- _EXERCISE_: Each line of the data below from the one holding "def Obligations.ReservedCommandsRaiseIllegalCommand : Prop" to the one holding "d then false", inclusive, is to be reproduced exactly; no other line belongs in the answer.

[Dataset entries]
-- ==== Sys2Proof/Certificates/Slice0/Obligations.lean ====
section
/-! DEFINITION. The statements about the machine.  Every statement about a next state says what the instruction changes and what it
leaves: where it is an equality of states, everything it does not name is unchanged.

Words used (Safety.lean): `Answers s a n`, the memory answers at the n bytes from a on; `HoldsWord s a v`, the little-endian word at
a is v; `SameOutside s t a n`, every byte outside the n bytes from a on reads in t as in s. -/

open Sys2Proof Sys2Proof.Machine Sys2Proof.Safety Host

/-! ## The register port (44_host_commands.md) -/

/-- R201: an idle block accepts COMPRESS and DECOMPRESS: the configuration registers are latched (DICT_LEN by COMPRESS
only), the flags and the result registers are cleared, and the block is BUSY at the start step.  Nothing else changes.  ACCEPT by
itself does the same but for IE. -/
def Obligations.StartCommandsAreAcceptedWhenIdle : Prop :=
  ∀ (ie : Bool) (s : State), s.rst = false → s.fsm = .idle →
    exec (.compress ie) s = .next { s with
      op := { s.op with src := s.regs.srcAddr, len := s.regs.srcLen, dst := s.regs.dstAddr, cap := s.regs.dstCap, d := s.regs.dictLen }
      regs := { s.regs with ie := ie, done := false, err := false, errcode := .noError, resultLen := 0, hdrUlen := 0, hdrDict := 0 }
      abortReq := false
      phase := .start
      fsm := .enc } ∧
    exec (.decompress ie) s = .next { s with
      op := { s.op with src := s.regs.srcAddr, len := s.regs.srcLen, dst := s.regs.dstAddr, cap := s.regs.dstCap }
      regs := { s.regs with ie := ie, done := false, err := false, errcode := .noError, resultLen := 0, hdrUlen := 0, hdrDict := 0 }
      abortReq := false
      phase := .start
      fsm := .dec } ∧
    ∀ k : OpKind, exec (.accept k) s = .next { s with
      op := { s.op with
        src := s.regs.srcAddr
        len := s.regs.srcLen
        dst := s.regs.dstAddr
        cap := s.regs.dstCap
        d := if k = .enc then s.regs.dictLen else s.op.d }
      regs := { s.regs with done := false, err := false, errcode := .noError, resultLen := 0, hdrUlen := 0, hdrDict := 0 }
      abortReq := false
      phase := .start
      fsm := if k = .enc then .enc else .dec }

/-- R200, R202, R205, R22: every CTRL write sets IE, and NOP does nothing else, idle or busy; while BUSY a start command or a reserved code writes IE and is otherwise ignored, and ABORT is remembered; when
idle ABORT writes IE and has no other effect. -/
def Obligations.CommandsWhileBusyAreIgnoredButAbort : Prop :=
  ∀ (ie : Bool) (l2 : BitVec 2) (l3 : BitVec 3) (s : State), s.rst = false →
    exec (.nop ie) s = .next { s with regs := { s.regs with ie := ie } } ∧
    (s.fsm ≠ .idle →
      exec (.compress ie) s = .next { s with regs := { s.regs with ie := ie } } ∧
      exec (.decompress ie) s = .next { s with regs := { s.regs with ie := ie } } ∧
      exec (.reservedCmd01xx l2 ie) s = .next { s with regs := { s.regs with ie := ie } } ∧
      exec (.reservedCmd1xxx l3 ie) s = .next { s with regs := { s.regs with ie := ie } } ∧
      exec (.abort ie) s = .next { s with regs := { s.regs with ie := ie }, abortReq := true }) ∧
    (s.fsm = .idle → exec (.abort ie) s = .next { s with regs := { s.regs with ie := ie } })

/-- R206, R231: a reserved code while idle raises IllegalCommand at the write: ERR, ERRCODE = 10, the result registers 0, BUSY never
set, memory and everything else unchanged. -/
def Obligations.ReservedCommandsRaiseIllegalCommand : Prop :=
  ∀ (ie : Bool) (l2 : BitVec 2) (l3 : BitVec 3) (s : State), s.rst = false → s.fsm = .idle →
    let t : State := { s with
      regs := { s.regs with ie := ie, done := false, err := true, errcode := .illegalCommand, resultLen := 0, hdrUlen := 0, hdrDict := 0 }
      abortReq := false }
    exec (.reservedCmd01xx l2 ie) s = .next t ∧ exec (.reservedCmd1xxx l3 ie) s = .next t

/-- R207: the W1C write of STATUS clears DONE and ERR where a 1 is written and changes nothing else; a flag written 0 keeps its
value. -/
def Obligations.StatusWriteClearsWhereOne : Prop :=
  ∀ (d e : Bool) (s : State), s.rst = false →
    exec (.statusW1c d e) s = .next { s with
      regs := { s.regs with done := if d then false else s.regs.done, err := if e then false else s.regs.err } }

/-- R208: a configuration write stores the value in its register, and in no other, when the block is IDLE; it is ignored when
BUSY, and a write of a read-only or reserved index is ignored at any time. -/
def Obligations.ConfigurationWritesStoreWhenIdle : Prop :=
  ∀ (r : Reg) (v : Word) (s : State), s.rst = false → (Instr.configWrite r v).wellFormed = true →
    (s.fsm = .idle → r = .dictLen ∨ r = .srcAddr ∨ r = .srcLen ∨ r = .dstAddr ∨ r = .dstCap →
      ∃ g : HostRegs, exec (.configWrite r v) s = .next { s with regs := g } ∧
        regValue { s with regs := g } r = v ∧ ∀ q : Reg, q ≠ r → regValue { s with regs := g } q = regValue s q) ∧
    (s.fsm ≠ .idle ∨ ¬(r = .dictLen ∨ r = .srcAddr ∨ r = .srcLen ∨ r = .dstAddr ∨ r = .dstCap) →
      exec (.configWrite r v) s = .next s)

/-- R209, R22 to R34, R221: what a read of each index returns, the twelve error numbers written out; a read changes nothing but the data
returned. -/
def Obligations.ReadsReturnTheRegisterMap : Prop :=
  ∀ s : State, s.rst = false →
    exec (.regRead .ctrl) s = .next { s with rdata := if s.regs.ie then 0x100 else 0 } ∧
    exec (.regRead .status) s = .next { s with
      rdata := BitVec.ofNat 32 ((if s.fsm = .idle then 0 else 1) + (if s.regs.done then 2 else 0) + (if s.regs.err then 4 else 0)) } ∧
    exec (.regRead .errcode) s = .next { s with
      rdata := match s.regs.errcode with
        | .noError => 0
        | .invalidDictionary => 1 | .dictionaryTooSmall => 2 | .dictionaryTooLarge => 3 | .outputTooSmall => 4
        | .truncatedInput => 5 | .corruptHeader => 6 | .badOffset => 7 | .lengthOverrun => 8
        | .badBuffer => 9 | .illegalCommand => 10 | .aborted => 11 | .busError => 12 } ∧
    exec (.regRead .dictLen) s = .next { s with rdata := s.regs.dictLen } ∧
    exec (.regRead .srcAddr) s = .next { s with rdata := s.regs.srcAddr } ∧
    exec (.regRead .srcLen) s = .next { s with rdata := s.regs.srcLen } ∧
    exec (.regRead .dstAddr) s = .next { s with rdata := s.regs.dstAddr } ∧
    exec (.regRead .dstCap) s = .next { s with rdata := s.regs.dstCap } ∧
    exec (.regRead .resultLen) s = .next { s with rdata := s.regs.resultLen } ∧
    exec (.regRead .hdrUlen) s = .next { s with rdata := s.regs.hdrUlen } ∧
    exec (.regRead .hdrDict) s = .next { s with rdata := s.regs.hdrDict } ∧
    exec (.regRead .ident) s = .next { s with rdata := 0x4C5A5353 }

- _RESULT FOR THIS TASK_:
def Obligations.ReservedCommandsRaiseIllegalCommand : Prop :=
  ∀ (ie : Bool) (l2 : BitVec 2) (l3 : BitVec 3) (s : State), s.rst = false → s.fsm = .idle →
    let t : State := { s with
      regs := { s.regs with ie := ie, done := false, err := true, errcode := .illegalCommand, resultLen := 0, hdrUlen := 0, hdrDict := 0 }
      abortReq := false }
    exec (.reservedCmd01xx l2 ie) s = .next t ∧ exec (.reservedCmd1xxx l3 ie) s = .next t

/-- R207: the W1C write of STATUS clears DONE and ERR where a 1 is written and changes nothing else; a flag written 0 keeps its
value. -/
def Obligations.StatusWriteClearsWhereOne : Prop :=
  ∀ (d e : Bool) (s : State), s.rst = false →
    exec (.statusW1c d e) s = .next { s with
      regs := { s.regs with done := if d then false else s.regs.done, err := if e then false else s.regs.err } }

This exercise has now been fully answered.